Да, я буду скучать здесь! — продолжал размышлять Тьерре, с беспокойством оглядывая свою резиденцию. — Я начал уже любить Флавьена… Да, я в самом деле полюбил его со вчерашнего вечера. Прекрасное сердце, благородная натура! Я поговорил бы с ним о своей новой страсти… Но достаточно ли сильна эта страсть, чтобы я был поглощен ею, когда останусь один по вечерам, возвратившись в «мой» замок? Посмотрим!»

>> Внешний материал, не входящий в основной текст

/-- Whether instruction `idx` of core `c` of field `f` is passed at once: the rest of the round after a drop (R406), the later slots
of a failed sliced network (R152). -/
def State.passing (s : State) (f c idx : Nat) : Bool :=
  (s.fld f).dropped || (match s.failedIn f (.ins c idx) with | some n => n != s.tick.slot | none => false)

/-- The instruction that core `c` is to issue, with its index. -/
def State.headIns (s : State) (c : Nat) : Option (Nat × Ins) :=
  (s.core c).issue.head?.bind fun i => ((s.progOf c)[i]?).map fun ins => (i, ins)

/-- The counters that a core's program uses: tokens by its waits, credits by its conditions and initial values (R138). -/
def usesToken (p : CoreProg) (ctr : Nat) : Bool := p.prog.any fun i => i.waits.any fun c => c.ctr == ctr
def usesCredit (p : CoreProg) (ctr : Nat) : Bool :=
  (p.prog.any fun i => i.creds.any fun c => c.ctr == ctr) || p.ccInit.getD ctr 0 != 0

/-- R27, R138: the counters of a core for which `which` holds cleared, credits to their initial values. -/
def State.clearWhich (s : State) (which : Key → Bool) (c : Nat) : State :=
  let init := match s.segOfCore c with
    | some (_, g) => ((g.coreProg c).map CoreProg.ccInit).getD []
    | none => []
  s.setCore c fun k =>
    { k with tokens := Vector.ofFn fun i => if which (.tok c i.val) then Counter.cleared else k.tokens[i],
             credits := Vector.ofFn fun i => if which (.cred c i.val) then init.getD i.val 0 else k.credits[i] }

/-- The counters of a field for which `which` holds: of its cores, its release timers and its host rings (R27, R138). -/
def State.clearKeys (s : State) (f : Nat) (which : Key → Bool) : State :=
  let s := (s.coresOf f).foldl (State.clearWhich · which) s
  { s with timers := vmod s.timers f fun row => Vector.ofFn fun i =>
      if which (.timer i.val) then { row[i] with tokens := [] } else row[i] }

/-- Every counter of a core cleared (R27). -/
def State.clearCounters (s : State) (c : Nat) : State := s.clearWhich (fun _ => true) c

/-! ### Time on a core -/

/-- Floor-equivalent cycles between two instants of a core whose stretched time grew by `lag` ps (R148). -/
def State.feCycles (s : State) (from_ to_ lag : Nat) : Nat := (to_ - from_ - lag) * s.floorMhz / 1000000

/-- The lag of the tick at the instant `t`: half of a stretch still in progress counts (R148, R377). -/
def CoreState.lagAt (k : CoreState) (t : Nat) : Nat := if k.stretching then k.lag + (t - k.stretchFrom) / 2 else k.lag

/-- The instant of floor-equivalent cycle `n` of the slot on core `c`: only what was stretched since the slot's start moves it, and a
stretch in progress moves it on (R148). -/
def State.feAt (s : State) (c n : Nat) : Nat :=
  let k := s.core c
  let due := s.slotStartAt + cyclesPs n s.floorMhz + k.lag - k.slotLag
  if k.stretching && decide (k.stretchFrom < due) then 2 * due - k.stretchFrom else due

/-- The instant `n` CCLK cycles after `t`. -/
def State.after (s : State) (t n : Nat) : Nat := t + cyclesPs n s.cclk

/-- A running instruction with its completion moved, unless its budget runs on the release clock (R145). -/
def Running.moveDue (r : Running) (due : Nat) : Running := if r.onRelease then r else { r with dueAt := due }

/-! ### Messages -/

/-- The hop count of the static route between two fabric endpoints; 0 within one node (R143, R254). -/
def hopsIn (routes : List Route) (a b : Nat) : Nat :=
  if a = b then 0 else ((routes.find? fun r => r.src == a && r.dst == b).map fun r => r.links.length).getD 0

def State.hops (s : State) (a b : Nat) : Nat := match s.plan.base with | some p => hopsIn p.routes a b | none => 0

/-- The fixed delay of a core's message (R143). -/
def State.postDelay (s : State) (c : Nat) (p : Post) : Nat :=
  if p.unit < 0x20 then ns (24 + 2 * s.hops c p.unit) else ns 60

/-- A message joins those in flight, by arrival. -/
def insertMsg (m : Msg) : List Msg → List Msg
  | [] => [m]
  | x :: rest => if m.arrival < x.arrival then m :: x :: rest else x :: insertMsg m rest

def State.sendMsg (s : State) (m : Msg) : State := { s with net := insertMsg m s.net }

/-- A core's message sent at `t`, with the flags of its instruction (R142). -/
def State.sendPost (s : State) (f c t : Nat) (valid stale : Bool) (p : Post) : State :=
  s.sendMsg { src := c, arrival := t + s.postDelay c p, field := f, credit := p.credit, unit := p.unit, ctr := p.ctr,
              count := p.count, slot := s.tick.slot, parity := s.parity, valid := valid, stale := stale }

/-- A producer's token message to a core's counter: a receiver, the ISP, a Thresher or the twin link (R140). -/
def State.sendToken (s : State) (f core ctr count at_ : Nat) (valid stale : Bool) : State :=
  s.sendMsg { src := 0xFF, arrival := at_, field := f, credit := false, unit := core, ctr := ctr, count := count, slot := s.tick.slot,
              parity := s.parity, valid := valid, stale := stale }

/-! ### Local recovery -/

/-- R151: messages of the abandoned and later instructions, tokens with VALID 0, at least four per CCLK cycle; STALE 0, since no
staleness has been formed for instructions that do not fire (log entry 69). -/
def State.sendVoid (s : State) (f c t : Nat) : Nat → List Post → State
  | _, [] => s
  | j, p :: rest => (s.sendPost f c (s.after t (8 + j / 4)) false false p).sendVoid f c t (j + 1) rest

/-- The CCLK cycles that a running instruction has had by now: those of its budget that do not still lie ahead at the core's present
period (R79, R148). -/
def State.spentCycles (s : State) (c : Nat) (r : Running) : Nat :=
  r.cycles - ceilDiv ((r.dueAt - s.now) * s.cclk) (if (s.core c).stretching && !r.onRelease then 2000000 else 1000000)

/-- The activity of `n` cycles of a step, beside what the telemetry counts (R75, R368). -/
def State.noteActivity (s : State) (c n : Nat) (r : Running) : State :=
  match (if r.passed then none else match r.work with | .native d => some d | _ => none) with
  | some d =>
    if d.op = opLog then s.setCore c fun k => { k with logTerms := k.logTerms + (if n < r.cycles then d.k * d.n * n / r.cycles else d.k * d.n) }
    else if d.op = opMatmul ∨ d.op = opConv ∨ d.op = opGlean then s
    else s.setCore c fun k => { k with vecCycles := k.vecCycles + n }
  | none => s

/-- What a step of core `c` that is given up now has done: the counters of its look-ups and groups (R79). -/
def State.countAbandoned (s : State) (c : Nat) (r : Running) : State :=
  if r.passed || r.done then s
  else (s.partialCounts c (s.spentCycles c r) r.work (s.core c).g3).foldl (fun s x => s.bump c x.1 x.2) s

/-- R77: the accumulators, the record buffer, the table registers and the table store of an abandoned step are discarded; 0 stands in
them (log entry 113). -/
def State.discardWork (s : State) (c : Nat) (r : Running) : State :=
  match r.work with
  | .native _ => (s.wipeBinder c).wipeRange (tableBase c) 0x00020000
  | .g3 _ => (s.wipeBinder c).wipeRange (tableBase c) 0x00020000
  | _ => s

/-- A step of core `c` is given up: counted, its work discarded. -/
def State.abandon (s : State) (c : Nat) (r : Running) : State :=
  ((s.noteActivity c (s.spentCycles c r) r).countAbandoned c r).discardWork c r

/-- R214, R222: the step that core `m` runs ends without validity. -/
def State.voidStep (s : State) (m : Nat) : State :=
  if m < 32 then s.setCore m fun k => { k with running := k.running.map fun r => { r with valid := false } } else s

/-- R214: a fabric write of a master, discarded in full because the Plot's own core writes the word. -/
def State.wcoll (s : State) (master plot word : Nat) : State :=
  (s.raise 0x10 plot 0x0203 (word % 2 ^ 32) master plot).voidStep master

/-- R152: the sliced networks among those of the instructions `idxs` of core `c` fail for the rest of the round, and their counters
are cleared on every core, timer and ring of the field (R27). -/
def State.failNets (s : State) (f : Nat) (g : Segment) (c : Nat) (idxs : List Nat) : State :=
  let hit := (idxs.filterMap fun i => g.netOf (.ins c i)).eraseDups.filter fun n =>
    match g.nets[n]? with | some x => x.sliced | none => false
  let s := s.clearKeys f fun k => match g.netOf k with | some n => hit.contains n | none => false
  let fresh := hit.filter fun n => !(s.fld f).netFailed.any fun x => x.1 == n
  s.setFld f fun x => { x with netFailed := x.netFailed ++ fresh.map fun n => (n, s.tick.slot) }

/-- R283: this chip took a local recovery in the current tick. Where the tick's digests have already differed it releases only its safe
values from now on. -/
def State.noteRecovered (s : State) : State :=
  let w := s.twin
  { s with twin := { w with
      tickRecovered := true, own := w.own.map fun d => if d.tick == s.tick.tick then { d with recovered := true } else d,
      safeOnly := w.safeOnly || (w.disagree && w.divTick == some s.tick.tick) } }

/-- R150 to R152: core `c` takes local recovery for a fault `code`; a further trigger during recovery has only counted in the
latch. -/
def State.recover (s : State) (c code : Nat) : State :=
  match s.segOfCore c with
  | none => s
  | some (f, g) =>
    if (s.core c).recovering then s
    else
      let k := s.core c
      let posts := (k.issue.filterMap fun i => ((s.progOf c)[i]?).map Ins.posts).flatten
      let spent := match k.running with
        | some r => min r.cycles (8 + s.spentCycles c r)
        | none => 0
      let waited := if s.tick.slotBegun && k.running.isNone && !k.issue.isEmpty
        then s.feCycles k.readyAt s.now (k.lagAt s.now - k.readyLag) else 0
      let s := match k.running with | some r => s.abandon c r | none => s
      let s := ((s.bump c ctrLocalRecovery 1).bump c ctrStepCycles spent).bump c ctrTokenWait waited
      let s := s.sendVoid f c s.now 0 posts
      let s := s.setCore c fun k => { k with running := none, recovering := true, issue := [] }
      let s := s.failNets f g c k.issue
      let s := s.noteRecovered
      (s.setFld f fun x => { x with recovered := true }).countFault f code

/-- A fault of a core's own step: its record, then local recovery. -/
def State.coreFault (s : State) (c code a0 a1 a2 : Nat) : State := (s.raise 1 c code a0 a1 a2).recover c code

/-- An access error that a core's step met: its record under the unit that detects it, then local recovery (R150, R225, R229). -/
def State.stepError (s : State) (c : Nat) (e : AccErr) (a : Nat) : State :=
  let s1 := s.noteErr e a c
  match e with
  | .decode => s1.recover c 0x0114
  | .ecc _ _ => s1.recover c 0x0202
  | .dram _ => s1.recover c 0x0205

/-! ### Arrival (R138, R140, R141) -/

/-- Whether the counter `k` of the field's network accepts the message now: the slot and the parity are current, or in a sliced network
the parity (R140). -/
def State.accepts (s : State) (g : Segment) (k : Key) (m : Msg) : Bool :=
  m.parity == s.parity && (g.slicedKey k || m.slot == s.tick.slot)

/-- A message is discarded and counted: at a core's counter by that core, at a timer's or a ring's, which has no telemetry, by the
core that sent it (R138, R140, R153; log entry 74). -/
def State.discard (s : State) (c : Nat) : State := s.bump c ctrTokenDiscard 1

/-- The counter that a message names (R138, R139). -/
def Msg.key (m : Msg) : Key :=
  if m.unit < 0x20 then (if m.credit then .cred m.unit m.ctr else .tok m.unit m.ctr)
  else .timer (if m.unit = 0x21 then 32 + m.ctr else m.ctr)

/-- The index that a record shows for a core's issue position. -/
def State.issueIndex (s : State) (c : Nat) : Nat := (s.core c).issue.head?.getD 0xFFFF

/-- A credit message at core `c` (R140, R141). -/
def State.takeCredit (s : State) (c : Nat) (m : Msg) : State :=
  let n := vget (s.core c).credits m.ctr 0 + m.count
  let s1 := s.setCore c fun k => { k with credits := vmod k.credits m.ctr fun _ => min 4095 n }
  if n ≤ 4095 then s1 else s1.coreFault c 0x0112 (s.issueIndex c) (m.ctr * 2048 + 4095 * 65536) 1

/-- A token message at core `c` (R140, R141). -/
def State.takeToken (s : State) (c : Nat) (m : Msg) : State :=
  let old := vget (s.core c).tokens m.ctr Counter.cleared
  let n := old.count + m.count
  let new : Counter := { count := min 4095 n, valid := old.valid && m.valid, stale := old.stale || m.stale }
  let s1 := s.setCore c fun k => { k with tokens := vmod k.tokens m.ctr fun _ => new }
  if n ≤ 4095 then s1 else s1.coreFault c 0x0111 (s.issueIndex c) (m.ctr * 2048 + 4095 * 65536) 1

Торопливо позавтракав, Тьерре оседлал резвую и смирную лошадь, оставленную ему Флавьеном, и поехал по дороге в Пюи-Вердон, где сегодня ожидался некий сюрприз, обещанный накануне Дютертром.
На одном из холмов, защищавших с севера и востока парк и великолепные сады Пюи-Вердона, бурлил многоводный ручей, который брал свое начало на противоположном откосе и через полтора лье вливался в маленькую речку, не выходя из владений Дютертра. Со стороны сада склон был довольно крутой; у его основания сгрудились живописные скалы, образующие в этом месте природную ограду. С той же стороны, где начинался ручей, склон уводил воды в другом направлении, где они спадали каскадами. Олимпия не раз выражала сожаление, что прекрасные водопады, встречавшиеся в окрестных лесах, не услаждали взгляд и слух поближе к ее дому; она говорила об этом, не подумав, что такое пожелание рано или поздно станет программой действий для ее мужа. И Дютертр решил устроить водопад прямо перед глазами обожаемой жены; он посвятил в этот проект Амедея, который взялся не жалея сил осуществить его в отсутствие дядюшки.